On Mon, Jun 12, 2017 at 3:52 AM, Alexey Kondratov
<kondratov.alek...@gmail.com> wrote:
> I am not going to start with "speculative insertion" right now, but it would
> be very
> useful, if you give me a point, where to start. Maybe I will at least try to
> evaluate
> the complexity of the problem.

Speculative insertion has the following special entry points to
heapam.c and execIndexing.c, currently only called within

* SpeculativeInsertionLockAcquire()

* HeapTupleHeaderSetSpeculativeToken()

* heap_insert() called with HEAP_INSERT_SPECULATIVE argument

* ExecInsertIndexTuples() with specInsert = true

* heap_finish_speculative()

* heap_abort_speculative()

Offhand, it doesn't seem like it would be that hard to teach another
heap_insert() caller the same tricks.

>> My advice right now is: see if you can figure out a way of doing what
>> you want without subtransactions at all, possibly by cutting some
>> scope.
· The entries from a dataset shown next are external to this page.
-- ==== Sys2Proof/Laws/Step.lean ====
section
/-! SUPPORT. Laws/Step.lean: what a step is, said once. -/

namespace Sys2Proof.Machine

/-- A step that answers a next state was taken by a running machine, and is the arm of the fetched word
on the state after the fetch (rules R90 to R92). -/
theorem step_next {s t : State} (h : step s = .next t) :
    s.runState = .running ∧ exec (decode (fetch s).1) (fetch s).2 = .next t := by
  unfold step at h
  cases hr : s.runState <;> rw [hr] at h <;> simp at h
  exact ⟨rfl, by simpa using h⟩

theorem step_of_running {s : State} (h : s.runState = .running) :
    step s = exec (decode (fetch s).1) (fetch s).2 := by simp [step, h]

theorem fetchPlace_ne_kbsr (s : State) : s.fetchPlace ≠ kbsrAddr := by
  unfold State.fetchPlace; split <;> [decide; assumption]

/-- A table word placed by `withFetchWord` is what the next step runs. -/
theorem step_withFetchWord (s : State) (nbits w : Nat) (h : s.Inv) :
    step (s.withFetchWord nbits w) =
      exec (decode (BitVec.ofNat 16 (w % 2 ^ nbits)))
        ((s.withFetchWord nbits w).setPc (s.fetchPlace + 1)) := by
  rw [step_of_running rfl, fetch_of_ne (fetchPlace_ne_kbsr s)]
  have : (s.withFetchWord nbits w).mem.read (s.withFetchWord nbits w).pc =
      BitVec.ofNat 16 (w % 2 ^ nbits) := Memory.read_write_same _ _ _ h
  rw [this]
  rfl

end Sys2Proof.Machine
end

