/-- The reset state on a console, with some cells and registers written. -/
def given (c : Console) (cells : List (Word × Word)) (regs : List (Reg × Word)) : State :=
  let s := cells.foldl (fun s p => memWrite p.1 p.2 s) (State.create Params.recommended c)
  regs.foldl (fun s p => s.writeReg p.1 p.2) s

/-- The next state of a step, if there is one. -/
def nextOf : StepResult → Option State
  | .next s => some s
  | .fault _ => none
  | .refused _ => none

/-- One step, and what a vector shows of its end: a register, COND, PC. -/
def shows (r : Reg) (s : State) : Option (Word × Cond × Word) :=
  (nextOf (step s)).map fun t => (t.readReg r, t.cond, t.pc)

theorem test_addReg_overflow :
    shows .r1 (given noInput [(0x3000, 0x1283)] [(.r2, 0x7FFF), (.r3, 0x0001)]) =
      some (0x8000, .negative, 0x3001) := by decide
theorem test_addImm :
    shows .r1 (given noInput [(0x3000, 0x12BD)] [(.r2, 10)]) =
      some (7, .positive, 0x3001) := by decide
theorem test_andReg :
    shows .r3 (given noInput [(0x3000, 0x5642)] [(.r1, 0xF0F0), (.r2, 0x0FF0)]) =
      some (0x00F0, .positive, 0x3001) := by decide
theorem test_andImm_negative :
    shows .r2 (given noInput [(0x3000, 0x54BF)] [(.r2, 0x8001)]) =
      some (0x8001, .negative, 0x3001) := by decide
theorem test_not :
    shows .r4 (given noInput [(0x3000, 0x9940)] [(.r5, 0xFFFF)]) =
      some (0x0000, .zero, 0x3001) := by decide
theorem test_br_taken :
    shows .r0 (given noInput [(0x3000, 0x0405)] []) = some (0, .zero, 0x3006) := by decide
theorem test_br_not_taken :
    shows .r0 (given noInput [(0x3000, 0x0A05)] []) = some (0, .zero, 0x3001) := by decide
theorem test_jmp :
    shows .r2 (given noInput [(0x3000, 0xC080)] [(.r2, 0x4000)]) =
      some (0x4000, .zero, 0x4000) := by decide
theorem test_jsr_negative :
    shows .r7 (given noInput [(0x3000, 0x4C00)] []) = some (0x3001, .zero, 0x2C01) := by decide
theorem test_jsrr_r7 :
    shows .r7 (given noInput [(0x3000, 0x41C0)] [(.r7, 0x1234)]) =
      some (0x3001, .zero, 0x3001) := by decide
theorem test_ld :
    shows .r2 (given noInput [(0x3000, 0x2404), (0x3005, 0x8000)] []) =
      some (0x8000, .negative, 0x3001) := by decide
theorem test_ldi_polls :
    shows .r3 (given (oneByte 0x41 true) [(0x3000, 0xA604), (0x3005, 0xFE00)] []) =
      some (0x8000, .negative, 0x3001) := by decide
theorem test_ldr_same_register :
    shows .r2 (given noInput [(0x3000, 0x6480), (0x4000, 7)] [(.r2, 0x4000)]) =
      some (7, .positive, 0x3001) := by decide
theorem test_ldr_kbsr_no_input :
    shows .r1 (given (oneByte 0x41 false) [(0x3000, 0x6340)] [(.r5, 0xFE00)]) =
      some (0, .zero, 0x3001) := by decide
theorem test_lea :
    shows .r1 (given noInput [(0x3000, 0xE3FE)] []) = some (0x2FFF, .positive, 0x3001) := by decide

/-- One step, and the cell it leaves at an address. -/
def cellAfter (a : Word) (s : State) : Option Word := (nextOf (step s)).map fun t => t.mem.read a

theorem test_st :
    cellAfter 0x2FFC (given noInput [(0x3000, 0x37FB)] [(.r3, 0xBEEF)]) = some 0xBEEF := by decide
theorem test_sti :
    cellAfter 0x4000 (given noInput [(0x3000, 0xB802), (0x3003, 0x4000)] [(.r4, 7)]) =
      some 7 := by decide
theorem test_str :
    cellAfter 0x401F (given noInput [(0x3000, 0x7C5F)] [(.r1, 0x4000), (.r6, 0x1111)]) =
      some 0x1111 := by decide
theorem test_kbdr_after_poll :
    cellAfter 0xFE02 (given (oneByte 0x71 true) [(0x3000, 0x6340)] [(.r5, 0xFE00)]) =
      some 0x0071 := by decide

/-- One step, and the run state, output and PC at its end. -/
def ends (s : State) : Option (RunState × List Byte × Word) :=
  (nextOf (step s)).map fun t => (t.runState, t.console.output, t.pc)

theorem test_getc :
    shows .r0 (given (oneByte 0xE9 false) [(0x3000, 0xF020)] []) =
      some (0x00E9, .positive, 0x3001) := by decide
theorem test_getc_end_of_input :
    ends (given noInput [(0x3000, 0xF020)] []) =
      some (.faulted .endOfInput, [], 0x3001) := by decide
theorem test_out :
    ends (given noInput [(0x3000, 0xF021)] [(.r0, 0x1241)]) =
      some (.running, [0x41], 0x3001) := by decide
theorem test_puts_wraps :
    ends (given noInput [(0x3000, 0xF022), (0xFFFF, 0x4161), (0x0000, 0x62)] [(.r0, 0xFFFF)]) =
      some (.running, [0x61, 0x62], 0x3001) := by decide
theorem test_in :
    ends (given (oneByte 0x79 false) [(0x3000, 0xF023)] []) =
      some (.running, [0x50, 0x79], 0x3001) := by decide
theorem test_in_end_of_input :
    ends (given noInput [(0x3000, 0xF023)] []) =
      some (.faulted .endOfInput, [0x50], 0x3001) := by decide
theorem test_putsp :
    ends (given noInput [(0x3000, 0xF024), (0x4000, 0x6548), (0x4001, 0x4100), (0x4002, 0x6C)]
      [(.r0, 0x4000)]) = some (.running, [0x48, 0x65, 0x00, 0x41, 0x6C], 0x3001) := by decide
theorem test_halt :
    ends (given noInput [(0x3000, 0xFF25)] []) = some (.halted, [0x48], 0x3001) := by decide
theorem test_badvec :
    ends (given noInput [(0x3000, 0xF0A0)] []) =
      some (.faulted (.unknownTrapVector 0xA0), [], 0x3001) := by decide
theorem test_rti :
    ends (given noInput [(0x3000, 0x8FFF)] []) =
      some (.faulted (.reservedOpcode .rti), [], 0x3001) := by decide
theorem test_res :
    ends (given noInput [(0x3000, 0xD000)] []) =
      some (.faulted (.reservedOpcode .res), [], 0x3001) := by decide

/-- L2-F-1 and L2-F-2: a fetch from KBSR. -/
theorem test_fetch_from_kbsr :
    ends ((given (oneByte 0x7A false) [(0xFE00, 0x1234)] []).setPc 0xFE00) =
      some (.running, [], 0xFE01) ∧
    ends ((given (oneByte 0x7A true) [(0xFE00, 0x1234)] []).setPc 0xFE00) =
      some (.faulted (.reservedOpcode .rti), [], 0xFE01) := by decide

/-- The parameters TRAP_READS_MAPPED and TRAP_LINKS_R7 set. -/
def mapped (s : State) : State :=
  { s with params := { s.params with trapReadsMapped := true, trapLinksR7 := true } }

/-- L2-T-13 and L2-T-23. -/
theorem test_puts_mapped_and_linked :
    ends (mapped (given (oneByte 0x6B true) [(0x3000, 0xF022), (0xFE00, 0x41)] [(.r0, 0xFE00)])) =
      some (.running, [0x00], 0x3001) ∧
    shows .r7 (mapped (given noInput [(0x3000, 0xF021)] [])) =
      some (0x3001, .zero, 0x3001) := by decide

/-- The object file of P6's variant: the second word would land past 0xFFFF and is dropped. -/
theorem test_image_truncates :
    (loadImage (State.create Params.recommended noInput) [0xFF, 0xFF, 0x12, 0x61, 0x80, 0x00]).map
      (fun s => (s.mem.read 0xFFFF, s.mem.read 0x0000, s.pc)) =
      some (0x1261, 0x0000, 0x3000) := by decide
theorem test_odd_image_is_none :
    loadImage State.reset [0x30, 0x00, 0x50] = none ∧ loadImage State.reset [] = none := by decide

/-- The host's check, on the first and last rows of the table. -/
theorem test_placed_words :
    decodeTableWord 16 0x1283 = some (.addReg .r1 .r2 .r3) ∧
    (nextOf (step (State.reset.withFetchWord 16 0xF025))).map (·.runState) = some .halted ∧
    (nextOf (step (State.reset.withFetchWord 16 0x1261))).map (·.readReg .r1) = some 1 := by decide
For example, maybe it would be satisfactory to have the
>> implementation just ignore constraint violations, but still raise
>> errors for invalid input for types.
> Initially I was thinking only about malformed rows, e.g. less or extra
> columns.
> Honestly, I did not know that there are so many levels and ways where error
> can occur.

My sense is that it's going to be hard to sell a committer on any
design that consumes subtransactions in a way that's not fairly
obvious to the user, and doesn't have a pretty easily understood worse
case. But, that's just my opinion, and it's possible that someone else
will disagree. Try to get a second opinion.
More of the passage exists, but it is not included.